Vino mendengkus kesal.
Tapi ia masih menyiapkan beberapa manuver untuk menaklukkan mantan kekasihnya itu.
"Aku akan sebar foto-foto ini," Vino menunjukkan beberapa lembar foto Sofi dan Vallena yang bergandengan dan berciuman di pantai.
"Astaga, kamu benar-benar memata-matai kami?!" Vallena tak habis pikir. Baru kali ini bertemu dengan seorang penjahat seperti Vino.
"Vin, kenapa kamu enggak mencoba hidup dengan benar dan menjadi orang baik saja, sih? Apa yang kamu dapatkan dengan bersikap begini?" tanya Sofi frustasi.
"Aku akan mendapatkan kamu," kelakar Vino. Ia kembali melanjutkan, "Kata siapa aku jahat? Kalau aku jahat, aku sudah sebar foto ini di jagad maya tanpa bertemu dengan kalian dulu.
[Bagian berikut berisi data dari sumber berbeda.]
-- ==== Sys2Proof/Machine/Protection.lean ====
section
/-! DEFINITION. The whole of a fault report, with the protective action of a PROTECT report (R160), the release attempt
(R149, R161) and the watchdog's escalation (R163). -/
namespace Sys2Proof.Machine

/-- The protective action of a logged PROTECT report (R160); the LATCH evaluation's PACK notices stand before the STATE notice
of the shutdown (DESIGN CHOICE, notes/assumptions/19.md). -/
def State.protect (s : State) (c : ProtectCause) : State :=
  let wasSet := s.flm.latch.isSet
  let s1 := s.setFlm { s.flm with latch := s.flm.latch.join c }
  let s2 := if wasSet then s1 else s1.trigger .latch
  s2.protectiveShutdown.clearTest c

/-- The FLM takes a fault report (R153). -/
def State.report (s : State) (c : FaultCause) (src : Source) (detail : Option Int) : State :=
  let s1 := s.reportLogged c src detail
  match protectCauseOf c with
  | some pc => s1.protect pc
  | none => s1

/-- The tests of a release attempt (R161). -/
def State.releaseTests (s : State) : State :=
  ((s.clearTest .thermCritical).clearTest .railFault).clearTest .overdrawHold

/-- A confirmed press in TRIPPED (R149). -/
def State.releaseAttempt (s : State) : State :=
  let s1 := s.releaseTests
  if !s1.flm.latch.allClear then s1.report .bootDenied .system (some 1)
  else if !s1.permission then s1.report .bootDenied .system (some 2)
  else
    (((s1.setFlm { s1.flm with latch := .initial }).trigger .latch).addReason .button).seqUpFromOff .release

/-- The FLM escalates at a watchdog expiry that finds U set (R163). -/
def State.escalate (s : State) : State :=
  let count := min 255 (s.flm.retained.escalations + 1)
  let r := s.makeRecord .watchdogSecond .system (some count)
  let f := s.flm.append r
  let s1 := s.setFlm { f with
    retained := { f.retained.note .watchdogSecond with escalations := count }
    u := false, m := false, held := 0, firstHeld := none }
  (s1.urgentNotice ⟨r, false⟩).hostRestart .escalation

end Sys2Proof.Machine
end

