/-- A byte arrives on the receive line (R169, R170). SYNC, taken in HUNT, leaves the timer as it stands (DEDUCED,
notes/assumptions/13.md). -/
def State.receive (s : State) (b : Byte) : State :=
  let f := s.lnk.framer
  let put := fun f' : Framer => s.setLnk { s.lnk with framer := f' }
  match f.phase with
  | .hunt => if b = 0xD3 then put { Framer.initial with phase := .header, timer := f.timer } else s
  | .header =>
    let f1 := { f.take b with header := f.header ++ [b] }
    if f1.header.length < 3 then put f1
    else if Config.maxPayload < b.toNat then s.toHunt.linkCheck (f1.header.getD 0 0) .lengthAbove56
    else if b = 0 then put { f1 with phase := .check }
    else put { f1 with phase := .payload }
  | .payload =>
    let f1 := { f.take b with payload := f.payload ++ [b] }
    if f1.payload.length < byteAt f.header 2 then put f1 else put { f1 with phase := .check }
  | .check =>
    if f.sum + b = 0 then s.toHunt.handleRequest (f.header.getD 0 0) (f.header.getD 1 0) f.payload
    else s.toHunt.linkCheck (f.header.getD 0 0) .checkFailed

end Sys2Proof.Machine
end

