-- ==== Sys2Proof/Machine/ThermalEvents.lean ====
section
/-! DEFINITION. The meanings of the sensors' and the fans' arrivals (chapter 4). -/
namespace Sys2Proof.Machine

/-- SENSOR_READING (R73). -/
def execSensorReading (n : Fin 4) (status : SensorStatus) (value : Int) (s : State) : Answer :=
  s.event fun s => s.sensorReading n status value

/-- TACH_REPORT (R89). -/
def execTachReport (f : FanId) (rpm : Nat) (s : State) : Answer := s.event fun s => s.tachReport f rpm

end Sys2Proof.Machine
end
Buktinya, aku ke sini jauh-jauh untuk berdiskusi," terangnya.
Sofi menggelengkan kepala. Teramat muak dengan tingkah laku Vino.
"Oh, dan aku tak sendirian. Aku tadi malam sudah menghubungi bu Ida dan memberitahukan keberadaan kalian. Sebentar lagi ia palingan juga sampai. Kami tadi ke sini beriringan," imbuh Vino santai tanpa beban.
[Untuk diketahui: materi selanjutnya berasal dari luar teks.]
/-- A running poll timer's expiry restarts it with the period that applies and lists a poll, unless one of that pack is listed; an
entry that joins an empty list starts, and so does a head that is not on the bus (R26 to R29). -/
def Obligations.PollTimerAndBusStart : Prop :=
  (∀ (p : PackId) (s : State), (s.pack p).pollTimer.isSome = true →
    exec (.pollTimerExpiry p) s = .next (
      let period : Option Nat :=
        if (s.pack p).state = .absent then none
        else if (s.pack p).state = .halted ∧ (s.pack p).cause = some .gaugeSilent then some 4000
        else if s.psq.state = .run then some 250
        else if (s.pack p).state = .charging then some 1000
        else some 4000
      let timed := s.setPack p { s.pack p with pollTimer := period }
      if s.pollsOf p ≠ [] then timed
      else if s.pbc.ops ≠ [] then timed.setPbc { timed.pbc with ops := s.pbc.ops ++ [⟨p, .poll, false⟩] }
      else (timed.setPbc { timed.pbc with ops := [⟨p, .poll, false⟩], busTimer := some 35 }).emit [.packBusRead p 0 7])) ∧
  (∀ (p : PackId) (s : State), (s.pack p).pollTimer = none → exec (.pollTimerExpiry p) s = .next s) ∧
  (∀ (o : BusOp) (rest : List BusOp) (s : State), s.pbc.busTimer = none → s.pbc.ops = o :: rest →
    exec .busOperationStart s = .next ((s.setPbc { s.pbc with busTimer := some 35 }).emit [match o.kind with
      | .poll => .packBusRead o.pack 0 7
      | .rawRead f _ => .packBusRead o.pack f 1])) ∧
  (∀ s : State, s.pbc.busTimer.isSome = true ∨ s.pbc.ops = [] → exec .busOperationStart s = .next s)
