theorem State.allDegraded_iff (s : State) :
    s.allDegraded = true ↔ ∀ f, s.hasFan f = true → (s.fnc.fans.get f).degraded = true := by
  have hboth : (∀ f, s.hasFan f = true → (s.fnc.fans.get f).degraded = true) ↔
      s.fnc.fans.f0.degraded = true ∧ (s.hasFan .f1 = true → s.fnc.fans.f1.degraded = true) :=
    ⟨fun h => ⟨h .f0 rfl, h .f1⟩, fun ⟨h0, h1⟩ f => match f with | .f0 => fun _ => h0 | .f1 => h1⟩
  rw [hboth]
  cases h : s.hasFan .f1 <;> simp [State.allDegraded, h]

theorem State.anyDegraded_iff (s : State) :
    s.anyDegraded = true ↔ ∃ f, s.hasFan f = true ∧ (s.fnc.fans.get f).degraded = true := by
  have heither : (∃ f, s.hasFan f = true ∧ (s.fnc.fans.get f).degraded = true) ↔
      s.fnc.fans.f0.degraded = true ∨ (s.hasFan .f1 = true ∧ s.fnc.fans.f1.degraded = true) :=
    ⟨fun ⟨f, hf, hdeg⟩ => match f with | .f0 => .inl hdeg | .f1 => .inr ⟨hf, hdeg⟩,
      fun h => h.elim (fun h0 => ⟨.f0, rfl, h0⟩) (fun h1 => ⟨.f1, h1⟩)⟩
  rw [heither]
  simp [State.anyDegraded]

/-- D before the fans are counted (R81). -/
def State.derateBeforeFans (s : State) : Nat :=
  derateBase s.thm.aggregate (s.setting .derateStart) (s.setting .derateEnd)

theorem State.derateFactor_of_all {s : State} (h : s.allDegraded = true) : s.derateFactor = 0 := by
  simp [State.derateFactor, h]

theorem State.derateFactor_of_some {s : State} (hany : s.anyDegraded = true) (hall : s.allDegraded ≠ true) :
    s.derateFactor = s.derateBeforeFans / 2 := by
  simp [State.derateFactor, State.derateBeforeFans, hany, hall]

theorem State.derateFactor_of_none {s : State} (hany : s.anyDegraded ≠ true) (hall : s.allDegraded ≠ true) :
    s.derateFactor = s.derateBeforeFans := by
  simp [State.derateFactor, State.derateBeforeFans, hany, hall]

end Derate

/-- Settles O43, with D before fans from `derateBase` and the fan step by how many present fans are degraded. -/
theorem derateFactor : Obligations.DerateFactor := by
  intro s hs
  have hdist : s.setting .derateStart + 10 ≤ s.setting .derateEnd := hs.derate
  refine ⟨s.derateBeforeFans, derateBase_of_not_valid, fun v n hv => ?_, ⟨rfl, Iff.rfl⟩, fun hnone => ?_, ?_,
    fun hall => State.derateFactor_of_all (s.allDegraded_iff.mpr hall)⟩
  · rw [State.derateBeforeFans, hv]
    exact ⟨derateBase_of_end_le, fun h => derateBase_of_le_start h (by omega), derateBase_of_between⟩
  · have hf0 : s.fnc.fans.f0.degraded = false := hnone .f0 rfl
    have hany : s.anyDegraded ≠ true := by
      rw [Ne, s.anyDegraded_iff]
      rintro ⟨f, hf, hdeg⟩
      simp [hnone f hf] at hdeg
    exact State.derateFactor_of_none hany (by simp [State.allDegraded, hf0])
  · rintro ⟨f, g, hf, hg, hdeg, hgood⟩
    have hall : s.allDegraded ≠ true := fun h => by simp [s.allDegraded_iff.mp h g hg] at hgood
    have hhalf := State.derateFactor_of_some (s.anyDegraded_iff.mpr ⟨f, hf, hdeg⟩) hall
    have hbase : s.derateBeforeFans ≤ 256 := derateBase_le _ _ _
    exact ⟨hhalf, by omega⟩

end Sys2Proof.Machine

/-! ## Reading a setting: O34 (section 10.2) -/

namespace Sys2Proof.Machine

section SettingRead

/-! ### The fields of a payload and a reply (R187) -/

theorem leBytes_leNat (bs : List Byte) : leBytes bs.length (leNat bs) = bs := by
  induction bs with
  | nil => rfl
  | cons b bs ih =>
    have hb : b.toNat < 256 := b.isLt
    have hlow : BitVec.ofInt 8 ((leNat (b :: bs) : Nat) : Int) = b := by
      rw [BitVec.ofInt_natCast]
      apply BitVec.eq_of_toNat_eq
      rw [BitVec.toNat_ofNat, leNat]
      omega
    have hhigh : ((leNat (b :: bs) : Nat) : Int) / 256 = (leNat bs : Nat) := by
      rw [leNat]
      omega
    rw [List.length_cons, leBytes, hlow, hhigh, ih]

theorem u8_eq (v : Nat) : u8 v = [BitVec.ofNat 8 v] := by
  simp [u8, leBytes]

theorem fieldAt_two (lo hi : Byte) : fieldAt [lo, hi] 0 2 = lo.toNat + 256 * hi.toNat := rfl

/-- The identifier of a setting's reply repeats the bytes of the request. -/
theorem settingContent_two (lo hi : Byte) (v : Int) :
    settingContent (lo.toNat + 256 * hi.toNat) v = [lo, hi] ++ leBytes 4 v :=
  congrArg (· ++ leBytes 4 v) (leBytes_leNat [lo, hi])

/-! ### What a request is answered (R171, R172) -/

variable {s : State}

/-- The model's reply is the one that the statements spell out. -/
theorem State.reply_eq_answered (s : State) (kind : Nat) (tag : Byte) (st : Status) (content : List Byte) :
    s.reply kind tag st content = s.answered kind tag (statusCode st) content := by
  rw [s.reply_eq, replyTo, u8_eq]
  rfl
"Kau memang bajingan ...!" hardik Vallena memburu Vino. Namun, Sofi menahan lengan sang kekasih.
"VALLEEE ...!" terdengar suara wanita memekik dari arah belakang. Ida turun dari mobil yang dikendarai oleh Hesa.
Wanita paruh baya itu berjalan dengan gontai. Seluruh sendi dan lututnya bak bergetar karena syok. Mata Ida membelalak penuh dengan air mata. Betapa terperanjatnya ia melihat tampilan anak perempuannya berubah 180 derajat. Sosok yang tak mau ia lihat, sosok yang paling ia takuti, sosok yang paling ia hindari. Vallena menjadi lelaki.
----
¹ Butchy : Wanita dalam kategori ini memiliki sosok maskulin dengan ciri-ciri berpenampilan layaknya seorang pria. Di dunia lesbian, butchy atau buci berperan sebagai pria dalam sebuah hubungan
² Femme : biasanya berpenampilan selayaknya gadis pada umumnya bahkan cenderung lebih feminim.